7. Interactions between biomolecules can be studied using several different techniques mentioned during this course. Suppose you would like to study the interaction between a DNA-binding protein and DNA. How would you characterize this interaction in detail? Describe the experiment(s) you have in mind.
Answer 7.
1. Chromatin Immunoprecipitation (ChIP) Assays: The ChIP method can be used to screen transcriptional regulation through histone modification (epigenetics) or transcription factor-DNA binding interactions. The ChIP assay method permits study of DNA-Protein interactions in living cells by considering the cells with formaldehyde or other crosslinking reagents in order to stabilize the interactions for downstream purification and detection.
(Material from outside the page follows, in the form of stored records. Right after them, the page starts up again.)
theorem wit_RegionCommands_5 :
    (wInt rgnOffline).dom = .run ∧ (wInt rgnOffline).admitCode whoSm pgMode true = bsOk ∧ (wInt rgnOffline).hst.released ≠ (wInt rgnOffline).fab ∧
      (wInt rgnOffline).modeBeaten whoSm = false ∧ (wInt rgnOffline).modeRefusal whoSm opReset 3 = none ∧ (wInt rgnOffline).region 3 ≠ rgnReset := by
  decide +kernel

theorem wit_RegionCommands_6 :
    (wInt rgnOffline).dom = .run ∧ (wInt rgnOffline).admitCode whoSm pgMode true = bsOk ∧ (wInt rgnOffline).hst.released ≠ (wInt rgnOffline).fab ∧
      (wInt rgnOffline).modeBeaten whoSm = false ∧ (wInt rgnOffline).modeRefusal whoSm opResetClear 3 = none ∧ (wInt rgnOffline).region 3 ≠ rgnReset := by
  decide +kernel

theorem wit_RegionCommands_7 :
    ({ wInt rgnReset with modeCmd := some ⟨opReset, 3, .sm⟩ } : State).dom = .run ∧ 3 < 8 ∧ ({ wInt rgnReset with modeCmd := some ⟨opReset, 3, .sm⟩ }
      : State).region 3 = rgnReset ∧ ({ wInt rgnReset with modeCmd := some ⟨opReset, 3, .sm⟩ } : State).mode ≠ modeCall ∧
      ({ wInt rgnReset with modeCmd := some ⟨opReset, 3, .sm⟩ } : State).deferredIso.contains 3 = false ∧
      ({ wInt rgnReset with modeCmd := some ⟨opReset, 3, .sm⟩ } : State).modeCmd = some (⟨opReset, 3, .sm⟩ : ModeCmd) ∧ (⟨opReset, 3, .sm⟩ :
      ModeCmd).op = opReset ∧ (⟨opReset, 3, .sm⟩ : ModeCmd).arg = 3 := by
  decide +kernel

theorem wit_RegionCommands_8 :
    (wInt rgnOffline).dom = .run ∧ (wInt rgnOffline).admitCode whoSm pgMode true = bsOk ∧ (wInt rgnOffline).hst.released ≠ (wInt rgnOffline).fab ∧
      (wInt rgnOffline).modeBeaten whoSm = false ∧ (wInt rgnOffline).modeRefusal whoSm opUpdate 3 = none ∧ (wInt rgnOffline).region 3 = rgnOffline ∧
      (updUnits 3).all (fun u => !(wInt rgnOffline).csuB u CSU_STATUS_ref_ok) = true := by
  decide +kernel

theorem wit_RegionCommands_9 :
    ({ wRetrain with modeCmd := none } : State).dom = .run ∧ ({ wRetrain with modeCmd := none } : State).admitCode whoSm pgMode true = bsOk ∧
      ({ wRetrain with modeCmd := none } : State).hst.released ≠ ({ wRetrain with modeCmd := none } : State).fab ∧ ({ wRetrain with modeCmd := none }
      : State).modeBeaten whoSm = false ∧ ({ wRetrain with modeCmd := none } : State).modeRefusal whoSm opStackRetrain 2 = none ∧
      ({ wRetrain with modeCmd := none } : State).rd (pgHbm 2) HBM_STATUS_state = hbmFailed := by
  decide +kernel

theorem wit_RegionCommands_10 :
    (wInt rgnOffline).dom = .run ∧ (wInt rgnOffline).admitCode whoSm pgMode true = bsOk ∧ (wInt rgnOffline).hst.released ≠ (wInt rgnOffline).fab ∧
      (wInt rgnOffline).modeBeaten whoSm = false ∧ (wInt rgnOffline).modeRefusal whoSm opStackRetrain 2 = none ∧ (wInt rgnOffline).rd (pgHbm 2)
      HBM_STATUS_state ≠ hbmFailed := by
  decide +kernel

theorem wit_RegionCommands_11 :
    wRetrain.dom = .run ∧ 2 < 6 ∧ wRetrain.mode ≠ modeCall ∧ wRetrain.modeCmd = some (⟨opStackRetrain, 2, .sm⟩ : ModeCmd) ∧ (⟨opStackRetrain, 2, .sm⟩
      : ModeCmd).op = opStackRetrain ∧ (⟨opStackRetrain, 2, .sm⟩ : ModeCmd).arg = 2 ∧ wRetrain.csuB (49 + 2) CSU_STATUS_locked = true := by
  decide +kernel

theorem wit_ResetCallAndAudit_2 :
    wResetDom.dom = .reset := by
  decide +kernel

theorem wit_ResetCallAndAudit_4 :
    wDarkWake.dom = .dark ∧ wDarkWake.rdb pgCbb CBB_WAKE_CAUSE_wake_out = true ∧ wDarkWake.rdb pgChipId CHIP_ID_VMON_core_valid = true := by
  decide +kernel

theorem wit_ResetCallAndAudit_5 :
    wCall6.dom = .run ∧ wCall6.mode = modeCall ∧ wCall6.rd pgMode MODE_CALL_step = 6 ∧ wCall6.callStop = false := by
  decide +kernel

theorem wit_ResetCallAndAudit_6 :
    wAudit.dom = .run ∧ ((Instr.queueMem 3), 2) ∈ [(Instr.regionSram 3, 1), (Instr.queueMem 3, 2), (Instr.hbmAlign 3, 3), (Instr.logBank 3, 4),
      (Instr.fuse 3, 5), (Instr.aonVote 3, 6)] ∧ wAudit.mode = modeAudit ∧ wAudit.auditState ≠ auditBusy ∧ wAudit.auditOk 2 (3 % 256) = true := by
  decide +kernel

theorem wit_ResetCallAndAudit_7 :
    wReh.dom = .run ∧ ((Instr.aonVote 0), 6) ∈ [(Instr.regionSram 0, 1), (Instr.queueMem 0, 2), (Instr.hbmAlign 0, 3), (Instr.logBank 0, 4),
      (Instr.fuse 0, 5), (Instr.aonVote 0, 6)] ∧ wReh.auditState ≠ auditBusy ∧ wReh.mode ≠ modeAudit := by
  decide +kernel

theorem wit_ResetCallAndAudit_8 :
    wAuditBusy.dom = .run ∧ wAuditBusy.auditState = auditBusy ∧ wAuditBusy.rd pgMode MODE_AUDIT_STATUS_test ≠ 6 := by
  decide +kernel

theorem wit_ResetCallAndAudit_9 :
    (wAuditBusy.wr pgMode MODE_AUDIT_STATUS_test 5).dom = .run ∧ (wAuditBusy.wr pgMode MODE_AUDIT_STATUS_test 5).auditState = auditBusy ∧
      (wAuditBusy.wr pgMode MODE_AUDIT_STATUS_test 5).rd pgMode MODE_AUDIT_STATUS_test = 5 := by
  decide +kernel

theorem wit_ResetCallAndAudit_10 :
    ({ (wOn.wrb pgChipId CHIP_ID_VMON_core_valid true) with life := { wOn.life with top := some 1700 } }).dom ≠ .dark ∧
      ({ (wOn.wrb pgChipId CHIP_ID_VMON_core_valid true) with life := { wOn.life with top := some 1700 } }).rdb pgChipId CHIP_ID_VMON_core_valid =
      true ∧ ({ (wOn.wrb pgChipId CHIP_ID_VMON_core_valid true) with life := { wOn.life with top := some 1700 } }).lifeTop (none : Option Int) = some
      (1700 : Int) ∧ 1680 ≤ (1700 : Int) := by
  decide +kernel

/-! ### Package (file 17) -/

def wVmon : State := wOn.wrb pgChipId CHIP_ID_VMON_core_valid true
def wHot : State := { wOn with thermHot := [3] }

theorem wit_PackageInputs_1 :
    wVmon.dom = .run ∧ 7 ≤ 7 ∧ 7 < 10 ∧ bit wVmon.supplyOff 7 = false := by
  decide +kernel

theorem wit_PackageInputs_3 :
    wVmon.dom = .run ∧ 9 < 10 := by
  decide +kernel

theorem wit_PackageInputs_5 :
    wOn.dom = .run ∧ 3 < 16 ∧ (1980 : Int) < 2000 ∧ wOn.thermOff.get 0 3 < 8 ∧ bit (wOn.thermOff.get 0 3) 0 = false ∧ 16 * (wOn.rd pgChipId
      CHIP_ID_THERM_DIE_warn : Int) ≤ (1980 : Int) := by
  decide +kernel

theorem wit_PackageInputs_6 :
    wHot.dom = .run ∧ 3 < 16 ∧ 2000 ≤ (2001 : Int) ∧ wHot.thermHot.contains 3 = true := by
  decide +kernel

theorem wit_PackageInputs_7 :
    0x40 = 0x40 + getBits (wOn.rd pgChipId CHIP_ID_STRAP_strap) 4 2 := by
  decide +kernel

theorem wit_PackageInputs_8 :
    0x41 ≠ 0x40 + getBits (wOn.rd pgChipId CHIP_ID_STRAP_strap) 4 2 := by
  decide +kernel

/-! ### The whole machine -/

/-- A state with two commands waiting. -/
def wQueued : State := { wEvt with pending := [.los (.line 3), .slewDone] }
/-- A closed second waits for its records. -/
def wPend : State := { wOn with pmPend := [{ sec := 7, quality := 0, count := 1, stepped := false, resetRegions := [], recs := [] }] }

theorem wit_StepTakesTheFront : (wOn.pending = [] ∧ wOn.dom = .run) ∧ (({ wOn with dom := .dark } : State).pending = [] ∧
    ({ wOn with dom := .dark } : State).dom ≠ .run) := by
  decide +kernel

theorem wit_ResetState : (3 : Nat) < 8 := by
  decide

theorem wit_StepKeepsTheForm : State.reset.mem = [] ∧ State.reset.tb = {} ∧ State.reset.logQ = [] ∧
    (step State.reset matches .next _) = true := by
  decide +kernel

theorem wit_OnlyPrivateJtagStops : bit ({ State.reset with rights := 1 } : State).rights 0 = true ∧ bit State.reset.rights 0 = false := by
  decide +kernel

theorem wit_QueueDrains : (∀ c ∈ wQueued.pending, c ≠ Instr.jtagInstruction .priv) ∧ 2 ≤ wQueued.pending.length := by
  decide +kernel

theorem wit_Frame : (exec (.cdrLock 3) wOn matches .next _) = true ∧ (footOf (.cdrLock 3)).hasReg LLN_STATUS_trained = false ∧
    (footOf (.cdrLock 3)).hasTab T_LOG_ENTRY = false ∧ Part.mem ∉ (footOf (.cdrLock 3)).parts := by
  decide +kernel

theorem wit_RecordsStay : (exec (.cdrLock 3) wEvt matches .next _) = true ∧ keepsEvents (.cdrLock 3) = true ∧
    wEvt.hasEvt (pgLln 3) 5 = true := by
  decide +kernel

theorem wit_HbmBytes : (wOn.dom = .run ∧ wOn.col.bankDue.1 ≠ wOn.fab ∧ wOn.rd pgLog LOG_MIRROR_BASE_base / 2 ^ 30 * 2 ^ 30 + 32 * (wOn.rd pgLog LOG_HEAD_seq % 2 ^ 25) + 32 ≤ 2 ^ 40) ∧
    (wPend.dom = .run ∧ wPend.pmPend.length = 1 ∧
      wPend.rd pgWng WNG_PMS_BASE_base / 2 ^ 24 * 2 ^ 24 + 7 % (wPend.rd pgWng WNG_PMS_CFG_depth_m1 + 1) * 0x1000000 + 0x1000000 ≤ 2 ^ 40) ∧
    wOn.wgBlock 0 0 + blockBytes ≤ 2 ^ 40 := by
  decide +kernel

theorem wit_BallGrid : (1 ≤ 136 ∧ 136 ≤ 136) ∧ (255 : Nat) < 256 ∧ (767 : Nat) < 768 ∧ Zone.se ∈ [Zone.nw, .ne, .sw, .se] ∧ (95 : Nat) < 96 ∧
    ((⟨13, 26⟩ : Ball).row + (⟨13, 26⟩ : Ball).col) % 2 = 1 := by
  decide

theorem wHalf_level : wHalf.cliLevel (.ctx 0 0 2) = cliDepth 2 / 2 := by
  have hc : wHalf.refCode (.ctx 0 0 2) = 2 := by decide +kernel
  unfold State.cliLevel
  rw [hc]
  show (((wCli.clis.set {} (ckey 0 0 2) { wCli.cli (ckey 0 0 2) with buf := List.replicate (cliDepth 2 / 2) idleBlk }).get {}
    (ckey 0 0 2)).level 2) = _
  rw [SMap.get_set_same]
  show (List.replicate (cliDepth 2 / 2) idleBlk).length = _
  rw [List.length_replicate]

theorem wit_ClientBuffers_4 : wHalf.dom = .run ∧ wHalf.refOn (.ctx 0 0 2) = true ∧
    cliDepth (wHalf.refCode (.ctx 0 0 2)) ≤ 4 * wHalf.cliLevel (.ctx 0 0 2) ∧
    4 * wHalf.cliLevel (.ctx 0 0 2) ≤ 3 * cliDepth (wHalf.refCode (.ctx 0 0 2)) := by
  have hc : wHalf.refCode (.ctx 0 0 2) = 2 := by decide +kernel
  have hd : 2 ≤ cliDepth 2 := by unfold cliDepth; split <;> omega
  refine ⟨by decide +kernel, by decide +kernel, ?_, ?_⟩ <;> rw [hc, wHalf_level] <;> omega

theorem wit_EventStamps : wOn.dom = .run ∧ wOn.admitCode (accSm (pgOtu 5) 32).who (accSm (pgOtu 5) 32).page true = bsOk ∧
    (accSm (pgOtu 5) 32).be % 16 = 15 ∧ (5 : Nat) < 31 ∧ (pageRegion (accSm (pgOtu 5) 32).page).all wOn.regionSpeaks = true := by
  decide +kernel

theorem wit_VotedFields : MODE_model.acc = .rv ∧ wOn.regs.get MODE_model.reset (fkey pgMode MODE_model) = 0 ∧
    wOn.regsC.get MODE_model.reset (fkey pgMode MODE_model) = 0 := by
  decide +kernel

end Sys2Proof.Machine
end

namespace Sys2Proof.Machine

open Sys2Proof

/-! ### The bits of a footprint's mask -/

theorem testBit_foldl_lor {α : Type} (g : α → Nat) (l : List α) (m i : Nat) :
    (l.foldl (fun m x => m ||| g x) m).testBit i = (m.testBit i || l.any (fun x => (g x).testBit i)) := by
  induction l generalizing m with
  | nil => simp
  | cons x l ih => rw [List.foldl_cons, ih, Nat.testBit_or, List.any_cons, Bool.or_assoc]

/-- The bits that stand in every footprint's mask: the queue, the two outputs, the register and table stores as wholes (which the bits
by place and by code take the place of), and the kept facts. -/
def maskBase : Nat :=
  2 ^ 0 ||| 2 ^ 1 ||| 2 ^ 2 ||| 2 ^ 5 ||| 2 ^ 6 ||| 2 ^ 7 ||| 2 ^ 8 ||| 2 ^ 9 ||| 2 ^ 10 ||| 63 * 2 ^ 400

theorem Foot.testBit_mask (a : Foot) (i : Nat) :
    a.mask.testBit i =
      (((if a.anyReg then allRegs.testBit i else a.regs.any (fun f => (mFld f).testBit i)) ||
        (if a.anyTab then allTabs.testBit i else a.tabs.any (fun x => (mTab x).testBit i))) ||
        (maskBase.testBit i || a.parts.any (fun p => (2 ^ p.bit).testBit i))) := by
  show ((if a.anyReg then allRegs else a.regs.foldl (fun m f => m ||| mFld f) 0) |||
    (if a.anyTab then allTabs else a.tabs.foldl (fun m f => m ||| mTab f) 0) |||
    a.parts.foldl (fun m p => m ||| 2 ^ p.bit) maskBase).testBit i = _
  rw [Nat.testBit_or, Nat.testBit_or, testBit_foldl_lor]
  cases a.anyReg <;> cases a.anyTab <;> simp [testBit_foldl_lor]

theorem testBit_mFld (f : Field) (i : Nat) : (mFld f).testBit i = decide (512 + f.place = i) := Nat.testBit_two_pow

theorem testBit_mTab (x : Tab) (i : Nat) : (mTab x).testBit i = decide (128 + x.code % 256 = i) := Nat.testBit_two_pow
It can be used to do quantitative study when coupled with qPCR investigation.
2. DNA Electrophoretic Mobility Shift Assay (EMSA): It is used to investigate the proteins binding to known DNA oligonucleotide probes and can be used to evaluate the ability of affinity or specificity of the interface. The method is built on the statement that protein-DNA complexes migrate more gently than free DNA molecules when exposed to non-denaturing polyacrylamide or agarose gel electrophoresis.
3. Reporter Assays: It delivers a real-time in vivo read-out of translational movement for a promoter of interest. Reporter genes are fusions of a target promoter DNA sequence and a reporter gene DNA sequence. Here we can incorporate the reporters such as firefly luciferase, Renilla luciferase or alkaline phosphatase. This technique detects real-time data and it’s a potent tool for mutational analysis of promoters which is adaptable to high-throughput screening.